(Stored data entries)
-- ==== Sys2Proof/Tests/Slice0.lean ====
section
/-! SUPPORT. The model's own tests, each one step on a small state with the expected values of spec/95_test_vectors.md,
and a witness for the hypotheses of every statement. -/

namespace Sys2Proof.Tests

open Sys2Proof Sys2Proof.Machine Sys2Proof.Claims

/-! ### Helpers -/

/-- A device after reset with `BUF_BYTES = 4096`, the value the vectors take (95_test_vectors.md), and a CONFIG. -/
def dev (c : Word32) : State := { State.reset with bufSize := 0x1000#32, config := some c }

/-- Bytes placed in the buffer. -/
def put (s : State) (p : Nat) (bs : List Byte) : State := { s with mem := Memory.writeBytes s.mem p bs }

/-- The source, key, IV and destination registers set. -/
def args (s : State) (sp sl kp kl vp dp : Word32) : State :=
  { s with
    srcPtr := some sp, srcLen := some sl, keyPtr := some kp, keyLen := some kl, ivPtr := some vp, dstPtr := some dp }

/-- A command word pending, with `n` host accesses to come before the engine. -/
def issued (s : State) (w : Word32) (n : Nat) : State := { s with cmd := some w, status := 0x1#32, delay := n }

/-- The host's lines still to come. -/
def lines (s : State) (ops : List HostOp) : State := { s with host := ops }

/-- STATUS and RES_LEN after an outcome. -/
def post : Host.Outcome State Fault Refusal → Option (Word32 × Option Word32)
  | .next t => some (t.status, t.resLen)
  | _ => none

/-- The `n` bytes at `p` after an outcome. -/
def buf (p n : Nat) : Host.Outcome State Fault Refusal → Option (List (Option Byte))
  | .next t => some ((List.range n).map fun k => Memory.read? t.mem (p + k))
  | _ => none

/-- A register after an outcome. -/
def regOf (r : Reg) : Host.Outcome State Fault Refusal → Option (Option Word32)
  | .next t => some (reg t r)
  | _ => none

/-- What the host's latest read returned, after an outcome. -/
def lastRead : Host.Outcome State Fault Refusal → Option HostRead
  | .next t => t.reads.head?
  | _ => none

/-- Every byte of a list, defined. -/
def defined (bs : List Byte) : Option (List (Option Byte)) := some (bs.map some)

/-! ### Well-formedness and the decoder -/

/-- 30_encoding.md R125: each of the ten words passes the check, and every command does. -/
theorem test_wellFormed_all :
    legalWords.all wellFormedWord = true ∧ allInstrs.all Instr.wellFormed = true := by decide

/-- R124 and vectors K7 to K11: a word that breaks a field rule is ill-formed. -/
theorem test_illFormed_words :
    [0x0#32, 0x8#32, 0xF#32, 0x11#32, 0x101#32, 0x201#32, 0x302#32, 0x403#32, 0x80000003#32].any wellFormedWord = false := by
  decide

/-- Each ill-formed word is refused by the decoder, with the name of the conjunct of R124 that it breaks. -/
theorem test_illFormed_reasons :
    decode 0x80000003#32 = .error .reservedHigh ∧ decode 0x403#32 = .error .reservedHigh ∧
    decode 0x11#32 = .error .reservedMid ∧ decode 0x83#32 = .error .reservedMid ∧
    decode 0x0#32 = .error .opcode ∧ decode 0x8#32 = .error .opcode ∧ decode 0xF#32 = .error .opcode ∧
    decode 0x101#32 = .error .modifier ∧ decode 0x207#32 = .error .modifier := by decide

/-! Each command's word, written bit by bit from R121 to R123: reserved 31:10, IVP 9, DEC 8, reserved 7:4, OP 3:0. -/

theorem test_decode_readWord : decode 0b0000000000000000000000_0_0_0000_0001#32 = .ok .readWord := by decide
theorem test_decode_writeWord : decode 0b0000000000000000000000_0_0_0000_0010#32 = .ok .writeWord := by decide
theorem test_decode_transformEnc : decode 0b0000000000000000000000_0_0_0000_0011#32 = .ok .transformEnc := by decide
theorem test_decode_transformDec : decode 0b0000000000000000000000_0_1_0000_0011#32 = .ok .transformDec := by decide
theorem test_decode_transformEncIv : decode 0b0000000000000000000000_1_0_0000_0011#32 = .ok .transformEncIv := by decide
theorem test_decode_transformDecIv : decode 0b0000000000000000000000_1_1_0000_0011#32 = .ok .transformDecIv := by decide
theorem test_decode_derive : decode 0b0000000000000000000000_0_0_0000_0100#32 = .ok .derive := by decide
theorem test_decode_rngFill : decode 0b0000000000000000000000_0_0_0000_0101#32 = .ok .rngFill := by decide
theorem test_decode_encrypt : decode 0b0000000000000000000000_0_0_0000_0110#32 = .ok .encrypt := by decide
theorem test_decode_decrypt : decode 0b0000000000000000000000_0_0_0000_0111#32 = .ok .decrypt := by decide

/-- withFetchWord leaves the word pending and the engine's turn next, from reset. -/
theorem test_fetch_from_reset :
    engineTurn (State.reset.withFetchWord 32 0x203) = true ∧
      decode (commandPending (State.reset.withFetchWord 32 0x203)) = .ok .transformEncIv := by decide

/-! ### CONFIG -/

/-- Vectors K1 to K6: one invalid word per conjunct of 10_state.md R39, and the largest valid IV. -/
theorem test_configValid :
    [0x1#32, 0x3#32, 0x60#32, 0x1000#32, 0x8#32].any configValid = false ∧ configValid 0x352#32 = true ∧
      ivLength 0x352#32 = 256 ∧ wordSize 0x352#32 = 4 := by decide

/-- 30_encoding.md R131: the `cfg` lines of programs P2 and P4. -/
theorem test_cfg_line : lineCfg 2 8 1 1 = [.wr 0x04 0x301#32] ∧ lineCfg 4 16 1 1 = [.wr 0x04 0x312#32] := by decide

/-! ### READ_WORD and WRITE_WORD -/

/-- The buffer of vectors W1 to W4. -/
def wordDev (c : Word32) : State := put (dev c) 0 [0x44#8, 0x33#8, 0x22#8, 0x11#8]

/-- Vector W4: a misaligned word. -/
theorem test_readWord_misaligned :
    let o := exec .readWord { wordDev 0x101#32 with srcPtr := some 1#32 }
    regOf .data o = some (some 0x2233#32) ∧ post o = some (0x2#32, some 2#32) := by decide

/-- Vectors W9 and W10: the last word of the buffer, and one byte further. -/
theorem test_readWord_edge :
    (let o := exec .readWord { put (dev 0x102#32) 0xFFC [1#8, 2#8, 3#8, 4#8] with srcPtr := some 0xFFC#32 }
     regOf .data o = some (some 0x04030201#32) ∧ post o = some (0x2#32, some 4#32)) ∧
    (let o := exec .readWord { dev 0x102#32 with srcPtr := some 0xFFD#32, data := some 7#32 }
     regOf .data o = some (some 7#32) ∧ post o = some (0x106#32, some 0#32)) := by decide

_WHAT IS BEING ASKED_.
Scan the data above and copy each line containing the word "wordDev".

_ANSWER SECTION_.
def wordDev (c : Word32) : State := put (dev c) 0 [0x44#8, 0x33#8, 0x22#8, 0x11#8]
    let o := exec .readWord { wordDev 0x101#32 with srcPtr := some 1#32 }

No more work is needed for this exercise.